# engranajes



## erc55 (Abr 29, 2011)

hola estoy en un proyecto de robot sumo y tengo un grave problema en la mecánica (ya que no hice ningun curso de mecanica hasta ahora) y por eso es la parte que mas me demora ... mi idea era la aceleracion de mi robot, y esto consiste en estar levantas las ruedas un poco y despues de unos 100milisegundos se bajen para que no le cuesta arrancar, estoy asiendo eso pero tambien cuento con una ventaja ya que la mayoria de estos robots que ya lo construyeron el año pasado le pusieron un motor con 2 ruedas atras y un motor paso a paso en la parte delantera para el giro, pero estos son muy lentos para doblar y por eso la idea era de hacerlo rapido primero y cuando este por chocar que se activen otros 2 motores de fuerza y los de velocidad se desactiven para pecharlos desde el costado... hasta ahora me hice uno con 2 motores con tornillo sin fin y una rueda loca en la parte de atras, pero es muy lento y es así la caja de engranajes 
	

	
	
		
		

		
			





 y no se si tendra resultado esta  
	

	
	
		
		

		
		
	


	




 esto para mi es muy complicado ya que todavia estoy estudiando en colegio y estoy solo haciendolo (con ustedes ) y solo me hice cursos de ingles y nada mas  y mis enemigos son mis propios profes  y otros estudiantes de la universidad y yo me las rebusco por todas partes así que si pueden aportar con lo que pueden les agradeceria mucho 
saludos


----------



## DJ DRACO (Abr 29, 2011)

antes de gastar plata en vano, te aconsejaría que veas lo siguiente:

1) lo que más te conviene es usar 4 motores (1 por rueda) y utilizar una configuración de activación independiente para los giros...asi tendrás vleocidad y fuerza siempre.

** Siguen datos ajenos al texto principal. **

-- ==== Sys2Proof/Machine/LinkRequests.lean ====
section
/-! DEFINITION. The requests about maps and the hall link, and the hall reset (R190 to R192). -/

namespace Sys2Proof.Machine

/-! ## MAP_SEND and MAP_STOP (R190) -/

/-- The outcome of a MAP_SEND: 1 ADDED, 2 PENDING, 3 STARTED (R190, R200). -/
def ExportEngine.sendCode (x : ExportEngine) (i : SlotId) : Byte :=
  if x.mapQ.any fun e => e.1 == i then 2
  else if x.mapQ.isEmpty && x.dump.isNone then 3
  else 1

/-- MAP_SEND of a record: one that holds no frame is refused (R190). -/
def mapSendOf (i : SlotId) (r : Record) (s : State) : State × Reply :=
  if r.frame.isNone then decline .refusedState s else (s.requestMap i, okReply [s.xport.sendCode i])

/-- MAP_SEND (R190). -/
def execMapSend (rq : Request) (s : State) : Host.Outcome State Fault Refusal :=
  serve 0x50 rq (sized 1 rq fun a => onRecord (byteAt a 0) mapSendOf) s

/-- MAP_STOP (R172, R190): the dump in progress, if there is one, ends with ABORTED. -/
def execMapStop (rq : Request) (s : State) : Host.Outcome State Fault Refusal :=
  serve 0x51 rq (sized 0 rq fun _ s =>
    (s.modDump fun d => { d with aborted := true }, okReply [indexByte (s.xport.dump.map fun d => d.slot)])) s

/-! ## LINK_READ (R191) -/

/-- The part of a LINK_READ reply before the dump: the three counts, the pause state and the occupancies (R191,
R200). -/
def State.linkBytes (s : State) : List Byte :=
  halfBytes s.hall.rx.crc ++ halfBytes s.hall.rx.framing ++ halfBytes s.hall.rx.overrun
    ++ [boolByte s.hall.paused, natByte s.hall.rx.fifo.length, natByte s.hall.resp.length, natByte s.hall.fwd.length,
        natByte s.xport.sumQ.length, natByte s.alerts.queue.length, natByte s.xport.mapQ.length,
        natByte s.xport.owed.length]

/-- A dump's eight bytes after its slot (R200). -/
def Dump.bytes (d : Dump) : List Byte :=
  [d.origin.code] ++ natHalf d.nextRow ++ natHalf d.rows
    ++ [natByte d.restarts, bitsByte [d.live, d.dirty, d.unstable], boolByte d.aborted]

/-- The eight bytes of a free value (notes/assumptions/4.md). -/
def freeBytes (v : BitVec 64) : List Byte := wordBytes (v.extractLsb' 32 32) ++ wordBytes (v.extractLsb' 0 32)

/-- The dump part of a LINK_READ reply: presence, slot and eight bytes. With no dump the manual states presence 0 and
slot none, and no more: the eight bytes are a free value. -/
def State.dumpBytes (s : State) : List Byte :=
  match s.xport.dump with
  | none => [0, 0xFF] ++ freeBytes (Config.noDumpFields s.draws)
  | some d => [1, natByte d.slot.val] ++ d.bytes

/-- The receive side with its three counts cleared (R191). -/
def HallRx.cleared (x : HallRx) : HallRx := { x with crc := 0, framing := 0, overrun := 0 }

/-- One free value has been drawn when there was no dump to report. -/
def State.drawn (s : State) : State := if s.xport.dump.isNone then s.withDraws (s.draws + 1) else s

/-- LINK_READ, its option read. -/
def linkReadWith (clear : Bool) (s : State) : State × Reply :=
  (if clear then s.drawn.setRx s.hall.rx.cleared else s.drawn, okReply (s.linkBytes ++ s.dumpBytes))

/-- LINK_READ (R191). -/
def execLinkRead (rq : Request) (s : State) : Host.Outcome State Fault Refusal :=
  serve 0x60 rq (sized 1 rq fun a => withOption (byteAt a 0) linkReadWith) s

/-! ## RESET_ALL (R192) -/

/-- A hall reset: every block at its reset values, with the node address read again from the straps (R175, R192). What
the straps then read comes from outside the part and no command carries it: it is a free value, drawn once
(notes/assumptions/11.md). -/
def State.hallReset (s : State) : State := (s.resetAll (Config.strapLevels s.draws)).withDraws (s.draws + 1)

/-- RESET_ALL: a hall reset when it is taken, and no reply (R192). A RESET_ALL with arguments is BAD_ARGUMENT under step
2 of R178 (notes/assumptions/22.md). -/
def execResetAll (rq : Request) (s : State) : Host.Outcome State Fault Refusal :=
  match s.takeRequest 0x7F rq with
  | none => .next s
  | some s1 =>
    if rq.args = [] then .next s1.hallReset
    else .next (s1.respond 0x7F rq (bareReply .badArgument))

end Sys2Proof.Machine
end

2) la mecánica te conviene estudiarla mejor...ese esquema de rueda chica, luego grande y luego chica...no sirve de nada (primero reducis velocidad y aumentas fuerza y luego lo contrario) solo perdés energía en la fricción de los engranes...

si no entendes el punto 1 te subo una imagen


----------



## erc55 (Abr 29, 2011)

mmm no voy a gastar plata en vano por que me fui a un taller y me regalaron como 14 videocaseteras =) y algunas son iguales así que engranajes y motores tengo... la del punto 1 no entendí bien eso, para el control del giro voy a usar puente H con T mosfet


----------